When our interactions via Internet are no longer confined within the big and heavy computers and people seem to use smart devices, designers tend to focus more on UX even rather than UI that can be considered as an important part in creating mobile-friendly designs. In some aspect, UX is the thing that spans beyond the boundaries of graphics and aesthetics. Moreover, even when you own a website with appealing, user-friendly, unique, and functional desktop version, you still lose your competitive advantages if you do not consider the mobile experience. Customers are usually the smartest and fairest assessors, your site will be underestimated a lot if it limits the access from other devices. Don’t worry! Here are some best practices for you to improve:

  1. Do not dismiss Mobile-First

If you decide to put more effort into mobile UX, a great idea suggested is forgetting the tradition and following the “mobile first” strategy. Your effort will be rewarded because it is assumed that there are 1.2 billion mobile web users worldwide and these numbers seem to increase continuously in the coming years. Despite applying for mobile, you should keep in mind to make the design simple, clean and sophisticated.

  1. Creating fluid layouts

Fluid layouts can save you from the problems of picking and choosing which possible screen sizes you’ll design for and creating the seamless adaptation all of them. Fluid layouts work base on percentages rather than definite measurements.

  1. Aiming for functionality

In short, functionality is having things done and achieved the goals easily in a short time with some great tools such as nearest store locations, product search, product reviews, or currency converters. You can look at the website of Purina to see how well they deal with “functions”

  1. Identifying your users

Accomplishing in every trade seem to be the impossible mission, you had better follow these step. Firstly, seek your users. Secondly, list their typical web browsing behavior. Thirdly, find out the reason that encourages them to stick. But one thing you should consider is there are two major types of web browsing are the people browsing with and without goals, and each type should be treated with different “functions”

  1. Looking up the developers’ libraries and guidelines

These resources will offer you the real knowledge and close look about the platform you will be using. Whichever the case, some key components of brand or “signatures” should remain.

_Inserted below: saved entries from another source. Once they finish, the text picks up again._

-- ==== Sys2Proof/Laws/State.lean ====
section
/-! SUPPORT. What each update of a State leaves in each field: one lemma per field per update, all true by computation. -/

namespace Sys2Proof.Machine.State


@[simp] theorem modQe_pending (f : Qe → Qe) (s : State) : (s.modQe f).pending = s.pending := rfl
@[simp] theorem modQe_now (f : Qe → Qe) (s : State) : (s.modQe f).now = s.now := rfl
@[simp] theorem modQe_slew (f : Qe → Qe) (s : State) : (s.modQe f).slew = s.slew := rfl
@[simp] theorem modQe_freeCtr (f : Qe → Qe) (s : State) : (s.modQe f).freeCtr = s.freeCtr := rfl
@[simp] theorem modQe_regs (f : Qe → Qe) (s : State) : (s.modQe f).regs = s.regs := rfl
@[simp] theorem modQe_mem (f : Qe → Qe) (s : State) : (s.modQe f).mem = s.mem := rfl
@[simp] theorem modQe_poison (f : Qe → Qe) (s : State) : (s.modQe f).poison = s.poison := rfl
@[simp] theorem modQe_hostMem (f : Qe → Qe) (s : State) : (s.modQe f).hostMem = s.hostMem := rfl
@[simp] theorem modQe_hostPoison (f : Qe → Qe) (s : State) : (s.modQe f).hostPoison = s.hostPoison := rfl
@[simp] theorem modQe_hostRefused (f : Qe → Qe) (s : State) : (s.modQe f).hostRefused = s.hostRefused := rfl
@[simp] theorem modQe_hostDead (f : Qe → Qe) (s : State) : (s.modQe f).hostDead = s.hostDead := rfl
@[simp] theorem modQe_out (f : Qe → Qe) (s : State) : (s.modQe f).out = s.out := rfl
@[simp] theorem modQe_fenced (f : Qe → Qe) (s : State) : (s.modQe f).fenced = s.fenced := rfl
@[simp] theorem modQe_released (f : Qe → Qe) (s : State) : (s.modQe f).released = s.released := rfl
@[simp] theorem modQe_fenceReq (f : Qe → Qe) (s : State) : (s.modQe f).fenceReq = s.fenceReq := rfl
@[simp] theorem modQe_strikes (f : Qe → Qe) (s : State) : (s.modQe f).strikes = s.strikes := rfl
@[simp] theorem modQe_fatal (f : Qe → Qe) (s : State) : (s.modQe f).fatal = s.fatal := rfl
@[simp] theorem modQe_wake (f : Qe → Qe) (s : State) : (s.modQe f).wake = s.wake := rfl
@[simp] theorem modQe_qe (f : Qe → Qe) (s : State) : (s.modQe f).qe = f s.qe := rfl
@[simp] theorem modQe_ch (f : Qe → Qe) (s : State) : (s.modQe f).ch = s.ch := rfl
@[simp] theorem modQe_sf (f : Qe → Qe) (s : State) : (s.modQe f).sf = s.sf := rfl
@[simp] theorem modQe_dc (f : Qe → Qe) (s : State) : (s.modQe f).dc = s.dc := rfl
@[simp] theorem modQe_fp (f : Qe → Qe) (s : State) : (s.modQe f).fp = s.fp := rfl
@[simp] theorem modQe_up (f : Qe → Qe) (s : State) : (s.modQe f).up = s.up := rfl
@[simp] theorem modQe_dn (f : Qe → Qe) (s : State) : (s.modQe f).dn = s.dn := rfl
@[simp] theorem modQe_pl (f : Qe → Qe) (s : State) : (s.modQe f).pl = s.pl := rfl
@[simp] theorem modQe_rb (f : Qe → Qe) (s : State) : (s.modQe f).rb = s.rb := rfl
@[simp] theorem modQe_gz (f : Qe → Qe) (s : State) : (s.modQe f).gz = s.gz := rfl
@[simp] theorem modQe_ck (f : Qe → Qe) (s : State) : (s.modQe f).ck = s.ck := rfl
@[simp] theorem modQe_pm (f : Qe → Qe) (s : State) : (s.modQe f).pm = s.pm := rfl
@[simp] theorem modQe_rp (f : Qe → Qe) (s : State) : (s.modQe f).rp = s.rp := rfl
@[simp] theorem modQe_ib (f : Qe → Qe) (s : State) : (s.modQe f).ib = s.ib := rfl
@[simp] theorem modQe_bt (f : Qe → Qe) (s : State) : (s.modQe f).bt = s.bt := rfl
@[simp] theorem modQe_boot (f : Qe → Qe) (s : State) : (s.modQe f).boot = s.boot := rfl
@[simp] theorem modQe_ident (f : Qe → Qe) (s : State) : (s.modQe f).ident = s.ident := rfl

@[simp] theorem modCh_pending (f : Ch → Ch) (s : State) : (s.modCh f).pending = s.pending := rfl
@[simp] theorem modCh_now (f : Ch → Ch) (s : State) : (s.modCh f).now = s.now := rfl
@[simp] theorem modCh_slew (f : Ch → Ch) (s : State) : (s.modCh f).slew = s.slew := rfl
@[simp] theorem modCh_freeCtr (f : Ch → Ch) (s : State) : (s.modCh f).freeCtr = s.freeCtr := rfl
@[simp] theorem modCh_regs (f : Ch → Ch) (s : State) : (s.modCh f).regs = s.regs := rfl
@[simp] theorem modCh_mem (f : Ch → Ch) (s : State) : (s.modCh f).mem = s.mem := rfl
@[simp] theorem modCh_poison (f : Ch → Ch) (s : State) : (s.modCh f).poison = s.poison := rfl
@[simp] theorem modCh_hostMem (f : Ch → Ch) (s : State) : (s.modCh f).hostMem = s.hostMem := rfl
@[simp] theorem modCh_hostPoison (f : Ch → Ch) (s : State) : (s.modCh f).hostPoison = s.hostPoison := rfl
@[simp] theorem modCh_hostRefused (f : Ch → Ch) (s : State) : (s.modCh f).hostRefused = s.hostRefused := rfl
@[simp] theorem modCh_hostDead (f : Ch → Ch) (s : State) : (s.modCh f).hostDead = s.hostDead := rfl
@[simp] theorem modCh_out (f : Ch → Ch) (s : State) : (s.modCh f).out = s.out := rfl
@[simp] theorem modCh_fenced (f : Ch → Ch) (s : State) : (s.modCh f).fenced = s.fenced := rfl
@[simp] theorem modCh_released (f : Ch → Ch) (s : State) : (s.modCh f).released = s.released := rfl
@[simp] theorem modCh_fenceReq (f : Ch → Ch) (s : State) : (s.modCh f).fenceReq = s.fenceReq := rfl
@[simp] theorem modCh_strikes (f : Ch → Ch) (s : State) : (s.modCh f).strikes = s.strikes := rfl
@[simp] theorem modCh_fatal (f : Ch → Ch) (s : State) : (s.modCh f).fatal = s.fatal := rfl
@[simp] theorem modCh_wake (f : Ch → Ch) (s : State) : (s.modCh f).wake = s.wake := rfl
@[simp] theorem modCh_qe (f : Ch → Ch) (s : State) : (s.modCh f).qe = s.qe := rfl
@[simp] theorem modCh_ch (f : Ch → Ch) (s : State) : (s.modCh f).ch = f s.ch := rfl
@[simp] theorem modCh_sf (f : Ch → Ch) (s : State) : (s.modCh f).sf = s.sf := rfl
@[simp] theorem modCh_dc (f : Ch → Ch) (s : State) : (s.modCh f).dc = s.dc := rfl
@[simp] theorem modCh_fp (f : Ch → Ch) (s : State) : (s.modCh f).fp = s.fp := rfl
@[simp] theorem modCh_up (f : Ch → Ch) (s : State) : (s.modCh f).up = s.up := rfl
@[simp] theorem modCh_dn (f : Ch → Ch) (s : State) : (s.modCh f).dn = s.dn := rfl
@[simp] theorem modCh_pl (f : Ch → Ch) (s : State) : (s.modCh f).pl = s.pl := rfl
@[simp] theorem modCh_rb (f : Ch → Ch) (s : State) : (s.modCh f).rb = s.rb := rfl
@[simp] theorem modCh_gz (f : Ch → Ch) (s : State) : (s.modCh f).gz = s.gz := rfl
@[simp] theorem modCh_ck (f : Ch → Ch) (s : State) : (s.modCh f).ck = s.ck := rfl
@[simp] theorem modCh_pm (f : Ch → Ch) (s : State) : (s.modCh f).pm = s.pm := rfl
@[simp] theorem modCh_rp (f : Ch → Ch) (s : State) : (s.modCh f).rp = s.rp := rfl
@[simp] theorem modCh_ib (f : Ch → Ch) (s : State) : (s.modCh f).ib = s.ib := rfl
@[simp] theorem modCh_bt (f : Ch → Ch) (s : State) : (s.modCh f).bt = s.bt := rfl
@[simp] theorem modCh_boot (f : Ch → Ch) (s : State) : (s.modCh f).boot = s.boot := rfl
@[simp] theorem modCh_ident (f : Ch → Ch) (s : State) : (s.modCh f).ident = s.ident := rfl

@[simp] theorem modSf_pending (f : Sf → Sf) (s : State) : (s.modSf f).pending = s.pending := rfl
@[simp] theorem modSf_now (f : Sf → Sf) (s : State) : (s.modSf f).now = s.now := rfl
@[simp] theorem modSf_slew (f : Sf → Sf) (s : State) : (s.modSf f).slew = s.slew := rfl
@[simp] theorem modSf_freeCtr (f : Sf → Sf) (s : State) : (s.modSf f).freeCtr = s.freeCtr := rfl
@[simp] theorem modSf_regs (f : Sf → Sf) (s : State) : (s.modSf f).regs = s.regs := rfl
@[simp] theorem modSf_mem (f : Sf → Sf) (s : State) : (s.modSf f).mem = s.mem := rfl
@[simp] theorem modSf_poison (f : Sf → Sf) (s : State) : (s.modSf f).poison = s.poison := rfl
@[simp] theorem modSf_hostMem (f : Sf → Sf) (s : State) : (s.modSf f).hostMem = s.hostMem := rfl
@[simp] theorem modSf_hostPoison (f : Sf → Sf) (s : State) : (s.modSf f).hostPoison = s.hostPoison := rfl
@[simp] theorem modSf_hostRefused (f : Sf → Sf) (s : State) : (s.modSf f).hostRefused = s.hostRefused := rfl
@[simp] theorem modSf_hostDead (f : Sf → Sf) (s : State) : (s.modSf f).hostDead = s.hostDead := rfl
@[simp] theorem modSf_out (f : Sf → Sf) (s : State) : (s.modSf f).out = s.out := rfl
@[simp] theorem modSf_fenced (f : Sf → Sf) (s : State) : (s.modSf f).fenced = s.fenced := rfl
@[simp] theorem modSf_released (f : Sf → Sf) (s : State) : (s.modSf f).released = s.released := rfl
@[simp] theorem modSf_fenceReq (f : Sf → Sf) (s : State) : (s.modSf f).fenceReq = s.fenceReq := rfl
@[simp] theorem modSf_strikes (f : Sf → Sf) (s : State) : (s.modSf f).strikes = s.strikes := rfl
@[simp] theorem modSf_fatal (f : Sf → Sf) (s : State) : (s.modSf f).fatal = s.fatal := rfl
@[simp] theorem modSf_wake (f : Sf → Sf) (s : State) : (s.modSf f).wake = s.wake := rfl
@[simp] theorem modSf_qe (f : Sf → Sf) (s : State) : (s.modSf f).qe = s.qe := rfl
@[simp] theorem modSf_ch (f : Sf → Sf) (s : State) : (s.modSf f).ch = s.ch := rfl
@[simp] theorem modSf_sf (f : Sf → Sf) (s : State) : (s.modSf f).sf = f s.sf := rfl
@[simp] theorem modSf_dc (f : Sf → Sf) (s : State) : (s.modSf f).dc = s.dc := rfl
@[simp] theorem modSf_fp (f : Sf → Sf) (s : State) : (s.modSf f).fp = s.fp := rfl
@[simp] theorem modSf_up (f : Sf → Sf) (s : State) : (s.modSf f).up = s.up := rfl
@[simp] theorem modSf_dn (f : Sf → Sf) (s : State) : (s.modSf f).dn = s.dn := rfl
@[simp] theorem modSf_pl (f : Sf → Sf) (s : State) : (s.modSf f).pl = s.pl := rfl
@[simp] theorem modSf_rb (f : Sf → Sf) (s : State) : (s.modSf f).rb = s.rb := rfl
@[simp] theorem modSf_gz (f : Sf → Sf) (s : State) : (s.modSf f).gz = s.gz := rfl
@[simp] theorem modSf_ck (f : Sf → Sf) (s : State) : (s.modSf f).ck = s.ck := rfl
@[simp] theorem modSf_pm (f : Sf → Sf) (s : State) : (s.modSf f).pm = s.pm := rfl
@[simp] theorem modSf_rp (f : Sf → Sf) (s : State) : (s.modSf f).rp = s.rp := rfl
@[simp] theorem modSf_ib (f : Sf → Sf) (s : State) : (s.modSf f).ib = s.ib := rfl
@[simp] theorem modSf_bt (f : Sf → Sf) (s : State) : (s.modSf f).bt = s.bt := rfl
@[simp] theorem modSf_boot (f : Sf → Sf) (s : State) : (s.modSf f).boot = s.boot := rfl
@[simp] theorem modSf_ident (f : Sf → Sf) (s : State) : (s.modSf f).ident = s.ident := rfl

  1. Making all contents available to all users

Sometimes, customers feel annoyed because some designers hide a part of their contents from mobile users. Or in some case, the mobile layout does not have enough space for huge contents, have you ever thought that this fact is really unfair to mobile users? These wrong approaches can make you lose a lot of potential customers. One solution for you is simplifying the layout to the extreme, moving some content to other screens to reduce clutter or trying to organize it all better.

  1. Designing for touch

With smart design, finger touches are replacing for precision-friendly mouse pointers. Therefore, your design should be changed to adapt as well. A successful task should not require users to pinch too much or zoom in to tap on something, fill out a form or tap on a button.

  1. Using compression tools

You can find script compressors such as HTML compressor or Gzip compression you can see it automatically remove unnecessary comments, white space, or code. CSS minifier, CSS compressor, and some other tools will enable you to concatenate CSS code as well as improve performance. Moreover, Image compression can reduce the size of your .jpeg and .png files but still keep the quality.